Yılan dilin kalbimi katılaştırdığı için o kavmin gitmesine izin vermedim.
I would not let his people go because your serpent's tongue hardened my heart.
Ya da deniz canavarı.
Or a sea serpent.
Bu bir yılan.
It's a serpent.
Beyaz Yılan
The White Serpent.
Pazardan beyaz bir yılan aldı.
Bought a serpent at the market.
Yılan ile çok iyi arkadaş oldum.
I became good friend with the serpent.
Yetişkinler beyaz yılanımı sevmediler.
The adults did not like my serpent.
Kalbimde büyük bir acıyla yılandan ayrılmak zorunda kaldım.
I was forced to separate from the serpent with great pain in my heart.
Beyaz Yılan.
It is a white serpent.
Çocukken terk etmek zorunda olduğum yılan mı? !
Could she be the serpent I had to abandon when I was a child?
Lanet ruh!
Damn serpent!
yılan formundayken görmesi çok acı olacaktır.
Pai Niang, now a serpent would suffer if Hsu Hsien saw her in this form.
artık beyaz yılan değil.
So... Pai Niang is not a serpent spirit anymore.
Yılana bile elmayı yedirebilir.
She would've made the serpent eat the apple.

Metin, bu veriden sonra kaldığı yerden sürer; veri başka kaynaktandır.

-- ==== Sys2Proof/Machine/Ops.lean ====
section
/-! DEFINITION. The named operations: memory, the device, the two bus primitives, responding, raising, reset, the host's port. -/

namespace Sys2Proof.Machine

/-- The byte at an address. -/
def Memory.read : Memory → Nat → BitVec 8
  | [], _ => Memory.unlisted
  | (a', b') :: m, a => if a = a' then b' else Memory.read m a

/-- Store a byte, keeping the canonical form: storing what an unlisted address reads as removes the entry. -/
def Memory.write : Memory → Nat → BitVec 8 → Memory
  | [], a, b => if b = Memory.unlisted then [] else [(a, b)]
  | (a', b') :: m, a, b =>
    if a < a' then
      (if b = Memory.unlisted then (a', b') :: m else (a, b) :: (a', b') :: m)
    else if a = a' then
      (if b = Memory.unlisted then m else (a, b) :: m)
    else
      (a', b') :: Memory.write m a b

/-- Where the register file keeps the first byte of a register; the second follows. DESIGN CHOICE, log entry 7. -/
def registerCell (reg : Byte) : Nat := 2 * reg.toNat

/-- The registers the reference device has: 0x02 to 0x08 (D25). -/
def registerFileHas (reg : Byte) : Bool := decide (2 ≤ reg.toNat) && decide (reg.toNat ≤ 8)

/-- The reference device answers a read with what it holds (D25); elsewhere nothing acknowledges (log entry 7). -/
def registerFileRead (slave reg : Byte) (m : Memory) : ReadResult :=
  if slave = Config.slaveAddr ∧ registerFileHas reg = true then
    .ok (Memory.read m (registerCell reg)) (Memory.read m (registerCell reg + 1))
  else .fail

/-- The registers the reference device stores to: 0x02, 0x03, 0x04 (D25). -/
def registerFileStores (reg : Byte) : Bool := reg == Config.regUpper || reg == Config.regLower || reg == Config.regCrit

/-- The reference device holds the two bytes of a successful write to 0x02, 0x03 or 0x04 (D25); elsewhere nothing
acknowledges (log entry 7). -/
def registerFileWrite (slave reg b0 b1 : Byte) (m : Memory) : WriteResult × Memory :=
  if slave = Config.slaveAddr ∧ registerFileStores reg = true then
    (.ok, Memory.write (Memory.write m (registerCell reg) b0) (registerCell reg + 1) b1)
  else (.fail, m)

/-- What the device does with `readRegister(slave, reg, 2)` (R41, R44). -/
def Device.read (slave reg : Byte) : Device → Reply ReadResult × Device
  | .oracle (r :: rs) ws n => (r, .oracle rs ws n)
  | .oracle [] ws n => (.ends (Config.freeRead n slave reg), .oracle [] ws (n + 1))
  | .registerFile m => (.ends (registerFileRead slave reg m), .registerFile m)

/-- What the device does with `writeRegister(slave, reg, [b0, b1])` (R42, R161). -/
def Device.write (slave reg b0 b1 : Byte) : Device → Reply WriteResult × Device
  | .oracle rs (w :: ws) n => (w, .oracle rs ws n)
  | .oracle rs [] n => (.ends (Config.freeWrite n slave reg b0 b1), .oracle rs [] (n + 1))
  | .registerFile m =>
    (.ends (registerFileWrite slave reg b0 b1 m).1, .registerFile (registerFileWrite slave reg b0 b1 m).2)

/-- `MemRead(reg, 2)`: one transaction with slave 0x18, recorded when it ends; one that never ends leaves the block inside
it (R8, R41, R43, R45, R59). -/
def memRead (reg : Byte) (s : State) : Reply ReadResult × State :=
  match Device.read Config.slaveAddr reg s.device with
  | (.ends r, d) => (.ends r, { s with device := d, events := s.events ++ [.read reg r] })
  | (.never, d) => (.never, { s with device := d, waiting := some (.read reg) })

/-- `MemWrite(reg, 2, [b0, b1])`, the first byte first (R8, R42, R43, R45, R46, R59). -/
def memWrite (reg b0 b1 : Byte) (s : State) : Reply WriteResult × State :=
  match Device.write Config.slaveAddr reg b0 b1 s.device with
  | (.ends w, d) => (.ends w, { s with device := d, events := s.events ++ [.write reg b0 b1 w] })
  | (.never, d) => (.never, { s with device := d, waiting := some (.write reg b0 b1) })

/-- `respond(fields)`: the command ends with this response (R8, R27). -/
def respond (r : Response) (s : State) : State := { s with response := some r }

/-- `raise C(info)`, the block's whole exception mechanism: the response carries the condition and the info byte, and nothing
else happens; there is no handler and so nothing to return from (R8, R186, R193). -/
def raise (c : Condition) (info : Byte) (s : State) : State := respond (.fail c info) s

/-- `READY <- v` (R8, R20). -/
def setReady (v : Bool) (s : State) : State := { s with ready := v }

/-- What the host does next, and what it does after that (R9, R22, R231). -/
def nextInput (s : State) : Option (HostInput × List HostInput) :=
  match s.pending with
  | [] => none
  | x :: rest => some (x, rest)

/-- The block takes a command from the host's port; nothing of an earlier response is left (R21, R26, R31). -/
def takeCommand (rest : List HostInput) (s : State) : State := { s with pending := rest, response := none }

/-- What the host has had back for a command. -/
def doneOf (cw : CommandWord) : Option Response → Done
  | some r => .command cw r
  | none => .unanswered cw

/-- The response is returned to the host and is then gone (R21, R27, R53). -/
def deliver (cw : CommandWord) (s : State) : State :=
  { s with response := none, history := s.history ++ [doneOf cw s.response] }

/-- A word that is no command, in either mode (R82, R185). -/
def illegalCommand (s : State) : State := raise .illegalCommand 0x00#8 s

/-- The reset event: `READY <- 0`, no bus transaction, the device untouched (R220). -/
def resetEvent (rest : List HostInput) (s : State) : State :=
  { setReady false s with pending := rest, history := s.history ++ [.reset] }

/-- With no command at its port the block waits (R186, R213, R221). -/
def idleStep (s : State) : State := s

/-- The outcome of a command with its response returned. -/
def returnToHost (cw : CommandWord) : Host.Outcome State Fault Refusal → Host.Outcome State Fault Refusal
  | .next s => .next (deliver cw s)
  | .fault r => .fault r
  | .refused r => .refused r

end Sys2Proof.Machine
end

Korkmayın. Ben yılan değilim, Küçük Havva.
Don't worry, I'm not the serpent.
Nerede o yılan dilli kadın?
Where is that serpent-toothed siren?
Ve koca sürüngeni görün.
And see the Great Serpent.
Hakiki deniz yılanı.
A genuine, bona fide sea serpent.
Deniz yılanını kızdırıyorsunuz.
You make sea serpent very mad!
Bu yüzden deniz yılanıyla birlikte.
So it is with the sea serpent.
Bay Eckland adalarda üç çeşit yılan bulunuyormuş hepsi de ziyadesiyle zehirliymiş.
Mr Eckland, there are three varieties of serpent indigenous to those islands and all are extremely poisonous.
Onunla çok sert bir dille konuştu.
He talked to her with a serpent's tongue.
Ya da balık isteyince ona yılan verir?
If he asks for a fish, will you give him a serpent?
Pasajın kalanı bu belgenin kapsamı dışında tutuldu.